One more proof-point that future of client software belongs to AJAX.

October 24, 2005

AJAX Patterns (and thoughts on future of Book Publishing on the Web)

Came across AJAX Patterns site and an O'Reilly book in the making. The most comprehensive and well written collection of AJAX tips and tricks I have come across so far. Besides that, there are a number of other aspects worth mentioning: it is being developed and edited using a WikiMedia software, the same software that powers Wikipedia, in a collaborative manner; the text is available under Creative Commons license; makes good use of Web technologies for intra- and inter-linking; and allows audience to participate in the content creation.

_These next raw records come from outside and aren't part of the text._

-- ==== Sys2Proof/Machine/Mem.lean ====
section
/-!
DEFINITION. Accesses at their homes: L1 copies and ownership (R189, R190, R202), caddies and their windows (R50, R51), counted
operations and their acknowledgements (R48), releases, acquires and pending traps (R191, R192, R210).
-/

namespace Sys2Proof.Machine

/-! ## The L2 slices (R22)

A slice holds lines, each in one of the sixteen ways of its set. Their bytes are those of State.mem: presence decides only where an access finds
an error (R395). While no error stands, an access to a slice changes nothing else than what the slices hold. -/

/-- Ways of a set and lines of a slice: 1.5 MiB in 16 ways of 64-byte lines, 1,536 sets (R22). -/
def l2Ways : Nat := 16
def l2Sets : Nat := 1536

/-- The state after an access to the slices, worked out as `t`. -/
def State.slices (s t : State) : State := if s.errorFree then { s with l2 := t.l2 } else t

/-- A whole line is written to the HBM stack that its address names: what stood there is replaced (R17, R397). -/
def State.writeBack (s : State) (line : Nat) : State := s.mend 1 0 (64 * line) 64

/-- The line that gives its way to another: none while the set has a free one, else one without an uncorrectable error, which of them is open; where
every way holds such a line there is none to take (R22, R397). -/
def State.l2Victim (s : State) (line : Nat) (ls : List L2Line) : Option (Option L2Line) :=
  if ls.length < l2Ways then some none
  else
    let set := ls.filter fun l => Config.l2Set l.line % l2Sets == Config.l2Set line % l2Sets
    if set.length < l2Ways then some none
    else
      let free := set.filter fun l => !s.badIn 2 0 (64 * l.line) 64
      (free[Config.evict s.fresh line % max 1 free.length]?).map some

/-- A line takes a way of its set in a slice, if there is one: a dirty line that gives its way up is read, which corrects what can be corrected in it,
and written to HBM (R17, R22, R397). -/
def State.l2Take (s : State) (home : Coord) (l : L2Line) : State :=
  let ls := Tab.get s.l2 [] home.toNat
  match s.l2Victim l.line ls with
  | none => s
  | some none => { s with l2 := Tab.set s.l2 home.toNat (ls ++ [l]) }
  | some (some v) =>
    let s := if v.dirty then (s.noticeErrors 2 home (64 * v.line) 64).writeBack v.line else s
    State.mend { s with l2 := Tab.set s.l2 home.toNat (ls.erase v ++ [l]) } 2 home (64 * v.line) 64

/-- A line comes into its home slice, unless it is there: from the HBM stack that its address names, where the fill meets the stack's errors (R17,
R22, R395). A line in which one is uncorrectable takes no way, so that the next read finds it again (R397). -/
def State.l2Fill (s : State) (home : Coord) (pa : Nat) (ctx : Option CtxId) (write : Bool) (kind : Nat := 1) : State :=
  let line := pa / 64
  let ls := Tab.get s.l2 [] home.toNat
  if ls.any (·.line == line) then
    if write then { s with l2 := Tab.set s.l2 home.toNat (ls.map fun l => if l.line == line then { l with dirty := true } else l) } else s
  else if isHbm pa then
    let bad := s.badIn 1 (hbmUnit pa) (64 * line) 64
    let s := if write then s else s.meetFor ctx 1 (hbmUnit pa) (64 * line) 64 kind
    if bad then s else s.l2Take home { line, dirty := write }
  else s.l2Take home { line, dirty := write }

/-- A line is brought to its home slice (R22, R214). -/
def State.l2Bring (s : State) (home : Coord) (pa : Nat) (ctx : Option CtxId) : State := s.slices (s.l2Fill home pa ctx false)
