-- ==== Sys2Proof/Machine/Convene.lean ====
section
/-!
DEFINITION. Majors 0x1E and 0x18: convened groups, the issue of matrix commands, and the leases of the engine
(07_matrix_instructions.md R139 to R162). The arbiter's passes and the engine's computation stand in Matrix.lean.
-/

namespace Sys2Proof.Machine

/-- The number of set bits. -/
def popcount (x : BitVec 32) : Nat := ((List.range 32).filter fun i => x.getLsbD i).length

/-- Members present (R152). -/
def Convene.joined (g : Convene) : Nat := popcount g.present

/-- Every present member has issued to the pending command (R159). -/
def Convene.allIssued (g : Convene) : Bool := g.present &&& ~~~ g.issued == 0

/-- The group has a formed command (R159). -/
def Convene.ready (g : Convene) : Bool := g.pending.isSome && g.allIssued && !g.broken

/-- The eight words of the object of a group (R152). With no command pending, the words of the command and its minor6 read as zero (DESIGN CHOICE,
log entry 84). -/
def Convene.words (g : Convene) : List Word :=
  let ctl := g.count % 64 + g.joined % 64 * 2 ^ 6 + (if g.formed then 2 ^ 12 else 0) + (if g.leased then 2 ^ 13 else 0) +
    (if g.broken then 2 ^ 14 else 0) + g.gen.toNat * 2 ^ 16 + g.cmds % 32 * 2 ^ 32
  let pres := g.present.toNat + g.issued.toNat * 2 ^ 32
  let cmd : List Nat := match g.pending with
    | some c => [c.a.toNat, c.b.toNat, c.c.toNat, c.form.toNat + 2 ^ 6 + (if g.allIssued then 2 ^ 7 else 0)]
    | none => [0, 0, 0, 0]
  ([ctl, pres] ++ cmd ++ [0, 0]).map (BitVec.ofNat 64)

/-- The location of an entry of the convene table among those of row 8 of the table Protection (log entry 41). -/
def convLoc (i : Nat) : Nat := 0x300 + i

/-- A group's entry changed and its object rewritten. -/
def State.setConv (s : State) (c : Coord) (i : Nat) (g : Convene) : State :=
  (State.mend (s.modCore c fun k => { k with convene := k.convene.setIfInBounds i (some g) }) 8 c (convLoc i) 1).putObject g.ctx c g.off g.words

/-- The entry of the group at an offset. -/
def State.convAt (s : State) (c : Coord) (ctx : CtxId) (off : Nat) : Option (Nat × Convene) :=
  (List.range 8).findSome? fun i => match s.conv c i with
    | some g => if g.off == off && g.ctx == ctx then some (i, g) else none
    | none => none

/-- The free entry of a convene table that a new group takes: the lowest (DESIGN CHOICE, log entry 84). -/
def State.convFree (s : State) (c : Coord) : Option Nat := (List.range 8).find? fun i => (s.conv c i).isNone

/-- The object of a member's convene word: core, offset and index (R155). -/
def cnvPlace (w : Word) : Coord × Nat × Nat := (BitVec.ofNat 9 (Word.field w 12 9), Word.field w 0 12 * 64, Word.field w 21 5)

/-- The saved state of a group, which its object holds: what a pre-emption wrote there, or what software left there (R160). The members of a group
that a pre-emption recorded stay its members, whatever a write does to the bytes, as those of a live one do (R153; log entry 69). Its pending command
is another matter: State.savedCmd. -/
def State.savedGroup (s : State) (c : Coord) (ctx : CtxId) (off : Nat) : Option Convene :=
  let at_ (i : Nat) : Word := s.word (s.caddyAt ctx c (off + 8 * i))
  let kept := (s.coreAt c).savedConv.find? fun g => g.off == off && g.ctx == ctx
  if Word.field (at_ 0) 0 6 = 0 && kept.isNone then none
  else some { off, ctx, count := Word.field (at_ 0) 0 6, present := (kept.map (·.present)).getD (BitVec.ofNat 32 (Word.field (at_ 1) 0 32)), formed := (at_ 0).getLsbD 12
              broken := (at_ 0).getLsbD 14 || kept.any (·.broken), gen := BitVec.ofNat 16 (Word.field (at_ 0) 16 16)
              issued := BitVec.ofNat 32 (Word.field (at_ 1) 32 32) }

/-- The members of a group that its object names as issuers. -/
def State.issuersOf (s : State) (c : Coord) (g : Convene) : List Nat :=
  (s.threads.filter fun e => e.2.ctx == g.ctx && e.2.conv && (cnvPlace e.2.cnv).1 == c && (cnvPlace e.2.cnv).2.1 == g.off &&
    g.issued.getLsbD (cnvPlace e.2.cnv).2.2).map (·.1)

/-! ## The words of a command (R142, R143, R145) -/

/-- The operand class of a format code as its group length G (R142). -/
def opGroup (code : Nat) : Option Nat :=
  match code with
  | 3 | 4 => some 16
  | 5 | 6 | 12 | 13 | 14 | 15 | 17 | 19 | 20 => some 32
  | 16 | 18 => some 64
  | _ => none

/-- Bytes of K elements of a row or column (R142). -/
def rowBytes (code k : Nat) : Nat :=
  match code with
  | 18 => k / 16 * 8
  | 19 => k / 16 * 12
  | 20 => k / 16 * 18
  | _ => match fmtShape code with
    | some (bits, _, _) => k * bits / 8
    | none => 0
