-- ==== Sys2Proof/Machine/Access.lean ====
section
/-!
DEFINITION. Majors 0x0C to 0x0F: loads, stores, ordered accesses, fences, cache operations and atomics (10_memory_instructions.md).
-/

namespace Sys2Proof.Machine

/-- The effective address of F-M: ga + SignExt(imm12, 12) (R205). -/
def ea (s : State) (a : BitVec 5) (imm : BitVec 12) : Word := s.g a + sext12 imm

/-- A plain load of `n` bytes (R207). -/
def loadBody (s : State) (size : Nat) (t a : BitVec 5) (imm : BitVec 12) (n : Nat) (sg : Bool) : Body :=
  issueLoads s size [(ea s a imm, n, 8)] (.g t n sg) none

/-- A plain store of the low `n` bytes of gt (R208). -/
def storeBody (s : State) (t a : BitVec 5) (imm : BitVec 12) (n : Nat) : Body :=
  issueStore s (ea s a imm) 8 (leBytes n (s.g t).toNat)

/-- LD.B (R207). -/
def execLdB (t a : BitVec 5) (imm : BitVec 12) (s : State) := finish 4 s (loadBody s 4 t a imm 1 true)
/-- LD.H (R207). -/
def execLdH (t a : BitVec 5) (imm : BitVec 12) (s : State) := finish 4 s (loadBody s 4 t a imm 2 true)
/-- LD.W (R207). -/
def execLdW (t a : BitVec 5) (imm : BitVec 12) (s : State) := finish 4 s (loadBody s 4 t a imm 4 true)
/-- LD.D (R207). -/
def execLdD (t a : BitVec 5) (imm : BitVec 12) (s : State) := finish 4 s (loadBody s 4 t a imm 8 false)
/-- LD.B.N (R207). -/
def execLdBN (t a : BitVec 5) (imm : BitVec 12) (s : State) := finish 4 s (loadBody s 4 t a imm 1 false)
/-- LD.H.N (R207). -/
def execLdHN (t a : BitVec 5) (imm : BitVec 12) (s : State) := finish 4 s (loadBody s 4 t a imm 2 false)
/-- LD.W.N (R207). -/
def execLdWN (t a : BitVec 5) (imm : BitVec 12) (s : State) := finish 4 s (loadBody s 4 t a imm 4 false)

/-- ST.B (R208). -/
def execStB (t a : BitVec 5) (imm : BitVec 12) (s : State) := finish 4 s (storeBody s t a imm 1)
/-- ST.H (R208). -/
def execStH (t a : BitVec 5) (imm : BitVec 12) (s : State) := finish 4 s (storeBody s t a imm 2)
/-- ST.W (R208). -/
def execStW (t a : BitVec 5) (imm : BitVec 12) (s : State) := finish 4 s (storeBody s t a imm 4)
/-- ST.D (R208). -/
def execStD (t a : BitVec 5) (imm : BitVec 12) (s : State) := finish 4 s (storeBody s t a imm 8)

/-- LD.ACQ (R212): naturally aligned; the acquire completes with the load. -/
def ldAcqBody (s : State) (t a : BitVec 5) (zx : BitVec 1) (sz : BitVec 2) (sc : BitVec 3) : Body := do
  let n := 2 ^ sz.toNat
  let va := s.g a
  if va.toNat % n ≠ 0 then trap cMISALIGN va
  issueLoads s 4 [(va, n, 8)] (.g t n (zx == 0)) (some sc)

/-- LD.ACQ (R212). -/
def execLdAcq (t a : BitVec 5) (zx : BitVec 1) (sz : BitVec 2) (sc : BitVec 3) (s : State) :=
  finish 4 s (ldAcqBody s t a zx sz sc)

/-- ST.REL (R212): the translation, then the wait of the release, then the store. -/
def stRelBody (s : State) (t a : BitVec 5) (sz : BitVec 2) (sc : BitVec 3) : Body := do
  let n := 2 ^ sz.toNat
  let va := s.g a
  if va.toNat % n ≠ 0 then trap cMISALIGN va
  let _ ← lift (s.locateUnits .store va n 8)
  releaseWait s sc.toNat
  issueStore s va 8 (leBytes n (s.g t).toNat) true

/-- ST.REL (R212). -/
def execStRel (t a : BitVec 5) (sz : BitVec 2) (sc : BitVec 3) (s : State) := finish 4 s (stRelBody s t a sz sc)

/-- The acquire of FENCE.ACQ: after every older load has returned (R213). -/
def fenceAcqBody (s : State) (sc : BitVec 3) : Body :=
  if s.self.loads = [] then .ok (s.acquireSelf sc.toNat) else .error (.wait none s)

/-- FENCE.REL (R213). -/
def execFenceRel (sc : BitVec 3) (s : State) := finish 4 s (do releaseWait s sc.toNat; pure s)
/-- FENCE.ACQ (R213). -/
def execFenceAcq (sc : BitVec 3) (s : State) := finish 4 s (fenceAcqBody s sc)
/-- FENCE.AR (R213). -/
def execFenceAr (sc : BitVec 3) (s : State) := finish 4 s (do releaseWait s sc.toNat; fenceAcqBody s sc)

/-- A line read toward the executing core, its home slice, or its ownership requested; host memory behaves as TRK (R204, R214). It translates as a store
would with OWN, and else as a load; of OWN and L2 together, which the spec does not order, OWN prevails on a line that can be owned (DESIGN CHOICES,
log entry 86). -/
def prefState (s : State) (va : Word) (l2 own : Bool) : State :=
  let x := s.self
  if isCaddy va then s
  else match s.translate x.who va (if own then .store else .load) with
    | .error _ => s
    | .ok t =>
      let a := { s.accessOf va 1 t with pa := t.pa / 64 * 64, n := 64, fresh := true }
      if t.cls == .pod || t.cls == .config || (t.cls == .host && s.hostDown t.pa) || s.placeAsleep a then s
      else
        let fetched (s : State) : State := if t.cls == .host then s.fetchHost (t.pa / 64) else s
        let home (s : State) : State := (fetched s).l2Bring a.home a.pa (some a.ctx)
        if !a.cached then (if l2 then home s else s)
        else if own then
          if s.ownedHit a then s
          else
            let s := (fetched s).sliceRead a.home a.pa 64 a.ctx 1
            (s.grantLine (t.pa / 64) x.unit (some x.ctx)).l1Put x.unit { s.ownLine a with dirty := 0 }
        else if l2 then home s
        else (s.readAt a).2

/-- PREF never traps and changes no value (R214). -/
def execPref (a : BitVec 5) (imm : BitVec 12) (l2 own : BitVec 1) (s : State) :=
  finish 4 s (.ok (prefState s (ea s a imm) (l2 == 1) (own == 1)))

/-- A core gives up a line, if it owns it, its changed words reaching their home, and keeps no copy of it (R217). -/
def State.dropLine (s : State) (line : Nat) (c : Coord) : State :=
  let s := if s.lineOwner line = some c then s.requestLine line none true else s
  s.modCore c (·.l1Drop line)

/-- DISCARD: every copy of the line on this core goes without being written back (R215). -/
def discardBody (s : State) (a : BitVec 5) (imm : BitVec 12) : Body := do
  let va := ea s a imm
  if va.toNat % 64 ≠ 0 then trap cMISALIGN va
  if isCaddy va then trap cBADCLASS va
  let t ← lift (s.translate s.self.who va .store)
  if t.cls == .acc || t.cls == .det then trap cBADCLASS va
  roomFor s .st 1
  let pkt := Packet.discard (s.accessOf va 64 t)
  let s := (s.modCore s.self.unit (·.l1Drop (t.pa / 64))).dropLine (t.pa / 64) s.self.unit
  pure { s.count .st 1 with net := s.net ++ [pkt] }

/-- DISCARD (R215). -/
def execDiscard (a : BitVec 5) (imm : BitVec 12) (s : State) := finish 4 s (discardBody s a imm)

/-- CLEAN (R216). -/
def cleanBody (s : State) (a : BitVec 5) (imm : BitVec 12) (depth : BitVec 1) : Body := do
  let va := ea s a imm
  if isCaddy va then trap cBADCLASS va
  let t ← lift (s.translate s.self.who va .load)
  roomFor s .st 1
  let pkt := Packet.clean (s.accessOf va 1 t) (depth == 1)
  pure { s.count .st 1 with net := s.net ++ [pkt] }

/-- CLEAN (R216). -/
def execClean (a : BitVec 5) (imm : BitVec 12) (depth : BitVec 1) (s : State) := finish 4 s (cleanBody s a imm depth)

/-- INVAL.D (R217). -/
def invalDBody (s : State) (a : BitVec 5) (imm : BitVec 12) : Body := do
  let va := ea s a imm
  if isCaddy va then trap cBADCLASS va
  let t ← lift (s.translate s.self.who va .load)
  pure (s.dropLine (t.pa / 64) s.self.unit)

/-- INVAL.D (R217). -/
def execInvalD (a : BitVec 5) (imm : BitVec 12) (s : State) := finish 4 s (invalDBody s a imm)

/-- INVAL.I: the line leaves the instruction cache, and the loop buffers with a halfword of it, through whatever address, are emptied (R217). -/
def invalIBody (s : State) (a : BitVec 5) (imm : BitVec 12) : Body := do
  let va := ea s a imm
  if isCaddy va then trap cBADCLASS va
  let t ← lift (s.translate s.self.who va .exec)
  let line := t.pa / 64
  pure (s.modCore s.self.unit fun k =>
    { k with icache := k.icache.filter (·.line != line), loops := k.loops.filter fun l => !l.lines.contains line })

/-- INVAL.I (R217). -/
def execInvalI (a : BitVec 5) (imm : BitVec 12) (s : State) := finish 4 s (invalIBody s a imm)

/-- AMO.ADD (R220). -/
def execAmoAdd (g : BitVec 4) (d a b : BitVec 5) (ord : BitVec 2) (s : State) := guarded g s (issueAtomic s .add d a b ord)
/-- AMO.AND (R220). -/
def execAmoAnd (g : BitVec 4) (d a b : BitVec 5) (ord : BitVec 2) (s : State) := guarded g s (issueAtomic s .and d a b ord)
/-- AMO.OR (R220). -/
def execAmoOr (g : BitVec 4) (d a b : BitVec 5) (ord : BitVec 2) (s : State) := guarded g s (issueAtomic s .or d a b ord)
/-- AMO.XOR (R220). -/
def execAmoXor (g : BitVec 4) (d a b : BitVec 5) (ord : BitVec 2) (s : State) := guarded g s (issueAtomic s .xor d a b ord)
/-- AMO.MIN (R220). -/
def execAmoMin (g : BitVec 4) (d a b : BitVec 5) (ord : BitVec 2) (s : State) := guarded g s (issueAtomic s .min d a b ord)
/-- AMO.MAX (R220). -/
def execAmoMax (g : BitVec 4) (d a b : BitVec 5) (ord : BitVec 2) (s : State) := guarded g s (issueAtomic s .max d a b ord)
/-- AMO.MINN (R220). -/
def execAmoMinn (g : BitVec 4) (d a b : BitVec 5) (ord : BitVec 2) (s : State) := guarded g s (issueAtomic s .minn d a b ord)
/-- AMO.MAXN (R220). -/
def execAmoMaxn (g : BitVec 4) (d a b : BitVec 5) (ord : BitVec 2) (s : State) := guarded g s (issueAtomic s .maxn d a b ord)
/-- AMO.SWAP (R220). -/
def execAmoSwap (g : BitVec 4) (d a b : BitVec 5) (ord : BitVec 2) (s : State) := guarded g s (issueAtomic s .swap d a b ord)
/-- AMO.CAS (R220). -/
def execAmoCas (g : BitVec 4) (d a b : BitVec 5) (ord : BitVec 2) (s : State) := guarded g s (issueAtomic s .cas d a b ord)
/-- AMO.FADD (R220). -/
def execAmoFadd (g : BitVec 4) (d a b : BitVec 5) (ord : BitVec 2) (s : State) := guarded g s (issueAtomic s .fadd d a b ord)

end Sys2Proof.Machine
end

So far most authors and publishers have tried to publish content developed for print media on the web -- either PDF e-books or Safari style transformation (can't think of a better word) of the same content. Safari books are certainly much better for online perusal but neither take full advantage of the Web's potential. Ajax Patterns book is taking a different route -- it is not only getting created with help of Web technologies but is also architected for Web perusal. In fact I have a feeling that the author first got the idea of creating the content in this manner and the O'Relly book came as an afterthought. It would be interesting to see how this Web-centric content translates into printed material.

August 17, 2006

Book Review: Ajax Design Patterns

A number of AJAX libraries and frameworks have emerged to purportedly simplify development of Rich Internet Apps, though none can substitute, at least not yet, a good understanding of what are the recurring problems, potential solutions and what goes on behind the sleek facade of a browser to power these hot and sexy Apps. This is best said by Michael Mahemoff, author of Ajax Design Patterns, in his blog post of May 8, 2005, which eventually became the basis for a popular Wiki on Ajax Patterns and later, this book.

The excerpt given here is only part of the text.